Since I have been working my way
into the Iliad, (μῆνιν ἄειδε θεὰ Πηληϊάδεω Ἀχιλῆος /οὐλομένην….), I thought I’d
reread Simone Weil’s essay, “The Iliad: or The Poem of Force.” I think now as I
did when I first read it that hers is an eminently satisfying view of the poem,
whether one agrees with her or not, and one of the most complete readings of a
literary work I’ve ever read.
Weil
says the poem’s hero and subject is force, power, might—which she defines as “that
which makes a thing of anybody who comes under its sway.” Force does this
literally by killing, but also by enslaving—the slave becomes a thing, and so
does the person about to be killed who is utterly in the power of another. What
force does to its wielder is convince him that his power has no limit,
therefore insuring that power will shift to the other side when he oversteps.

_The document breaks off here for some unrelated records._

-- ==== Sys2Proof/Laws/KeepsBlocks.lean ====
section
/-!
SUPPORT. What the operations of frame, shaft, run, reset and supervision leave as it was.
-/

namespace Sys2Proof.Machine

/-! ## Frame -/

@[simp] theorem State.modAxis_keeps (s : State) (a : AxisName) (g : Axis → Axis) : (s.modAxis a g).run =
    s.run ∧ (s.modAxis a g).store = s.store ∧ (s.modAxis a g).gov = s.gov ∧ (s.modAxis a g).shaft = s.shaft ∧
    (s.modAxis a g).bus = s.bus ∧ (s.modAxis a g).change = s.change ∧ (s.modAxis a g).monitor = s.monitor ∧
    (s.modAxis a g).gaps = s.gaps ∧ (s.modAxis a g).link = s.link ∧ (s.modAxis a g).cfg = s.cfg ∧ (s.modAxis a
    g).free = s.free ∧ (s.modAxis a g).pending = s.pending := by
  simp [State.modAxis]

@[simp] theorem State.beginMove_keeps (s : State) (i : Nat) (dx dy : Int) (jump : Bool) : (s.beginMove i dx
    dy jump).run = s.run ∧ (s.beginMove i dx dy jump).store = s.store ∧ (s.beginMove i dx dy jump).gov = s.gov ∧
    (s.beginMove i dx dy jump).shaft = s.shaft ∧ (s.beginMove i dx dy jump).bus = s.bus ∧ (s.beginMove i dx dy
    jump).change = s.change ∧ (s.beginMove i dx dy jump).monitor = s.monitor ∧ (s.beginMove i dx dy jump).gaps =
    s.gaps ∧ (s.beginMove i dx dy jump).link = s.link ∧ (s.beginMove i dx dy jump).cfg = s.cfg ∧ (s.beginMove i
    dx dy jump).free = s.free ∧ (s.beginMove i dx dy jump).pending = s.pending := by
  simp [State.beginMove]

@[simp] theorem State.completeMove_keeps (s : State) : (s.completeMove).run = s.run ∧ (s.completeMove).store
    = s.store ∧ (s.completeMove).gov = s.gov ∧ (s.completeMove).shaft = s.shaft ∧ (s.completeMove).bus = s.bus ∧
    (s.completeMove).change = s.change ∧ (s.completeMove).monitor = s.monitor ∧ (s.completeMove).gaps = s.gaps ∧
    (s.completeMove).link = s.link ∧ (s.completeMove).cfg = s.cfg ∧ (s.completeMove).free = s.free ∧
    (s.completeMove).pending = s.pending := by
  simp [State.completeMove]

@[simp] theorem State.beginTravel_keeps (s : State) (legs : List Point) : (s.beginTravel legs).run = s.run ∧
    (s.beginTravel legs).store = s.store ∧ (s.beginTravel legs).gov = s.gov ∧ (s.beginTravel legs).bus = s.bus ∧
    (s.beginTravel legs).change = s.change ∧ (s.beginTravel legs).monitor = s.monitor ∧ (s.beginTravel
    legs).gaps = s.gaps ∧ (s.beginTravel legs).link = s.link ∧ (s.beginTravel legs).cfg = s.cfg ∧ (s.beginTravel
    legs).free = s.free ∧ (s.beginTravel legs).pending = s.pending := by
  simp [State.beginTravel]

@[simp] theorem State.beginLeg_keeps (s : State) (t : Travel) (target : Point) (rest : List Point) :
    (s.beginLeg t target rest).run = s.run ∧ (s.beginLeg t target rest).store = s.store ∧ (s.beginLeg t target
    rest).gov = s.gov ∧ (s.beginLeg t target rest).shaft = s.shaft ∧ (s.beginLeg t target rest).bus = s.bus ∧
    (s.beginLeg t target rest).change = s.change ∧ (s.beginLeg t target rest).monitor = s.monitor ∧ (s.beginLeg
    t target rest).gaps = s.gaps ∧ (s.beginLeg t target rest).link = s.link ∧ (s.beginLeg t target rest).cfg =
    s.cfg ∧ (s.beginLeg t target rest).free = s.free ∧ (s.beginLeg t target rest).pending = s.pending := by
  simp [State.beginLeg]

This “geometrical rigor” in the shift of power back and forth, says Weil, “was
the main subject of Greek thought.” Her reading thus accounts for the to and
fro in the Iliad’s battles and the
curious sense readers have that Homer doesn’t take sides. She points to the
materialistic description of battle, where men are described as blood and bone,
with “no comforting fiction, no consoling immortality, no faint halo of
patriotic glory;” while, on the other hand, “whatever is not war…the Iliad wraps in poetry.” For there are
counterforces to might in the poem in all the forms of love, especially conjugal
love, the love of parents for children, and the love of brothers-in-arms.
The
famous similes in the poem, according to Weil, compare warriors to violent
forces of nature, OR to frightened animals, trees, water, sand or anything in
nature affected by those violent forces, depending on whether the object of the
simile is wielding force or being subjected to it. She identifies a tone of
regret and even bitterness in the poem, as well as a valuing of precious things
precisely because they will perish. The poem, she decides, is a miraculous
object, hopeful in that it assigns to the gods all the malice and caprice—“war
is their true business.” She concludes that the Iliad teaches that “nothing is sheltered from fate,” that we must
never “admire might, hate the enemy, or despise sufferers.”
When I
say I find hers a complete reading I don’t mean only that it gives a framework
for understanding so much in the poem—the back and forth of battle, the very
brutal description of battle scenes, the similes, the way the gods are depicted,
and so on. The final element is that Weil’s essay is finally and unblushingly
grounded in history, written in 1939 at the beginning of the war by a Jewish
intellectual Frenchwoman when it had already become obvious that the Nazis
would not be stopped by any considerations of humanity but would continue to do
what they wished because they could. Weil’s essay has often been seen as
pacifist, I think just because it is anti-war, which is not the same thing.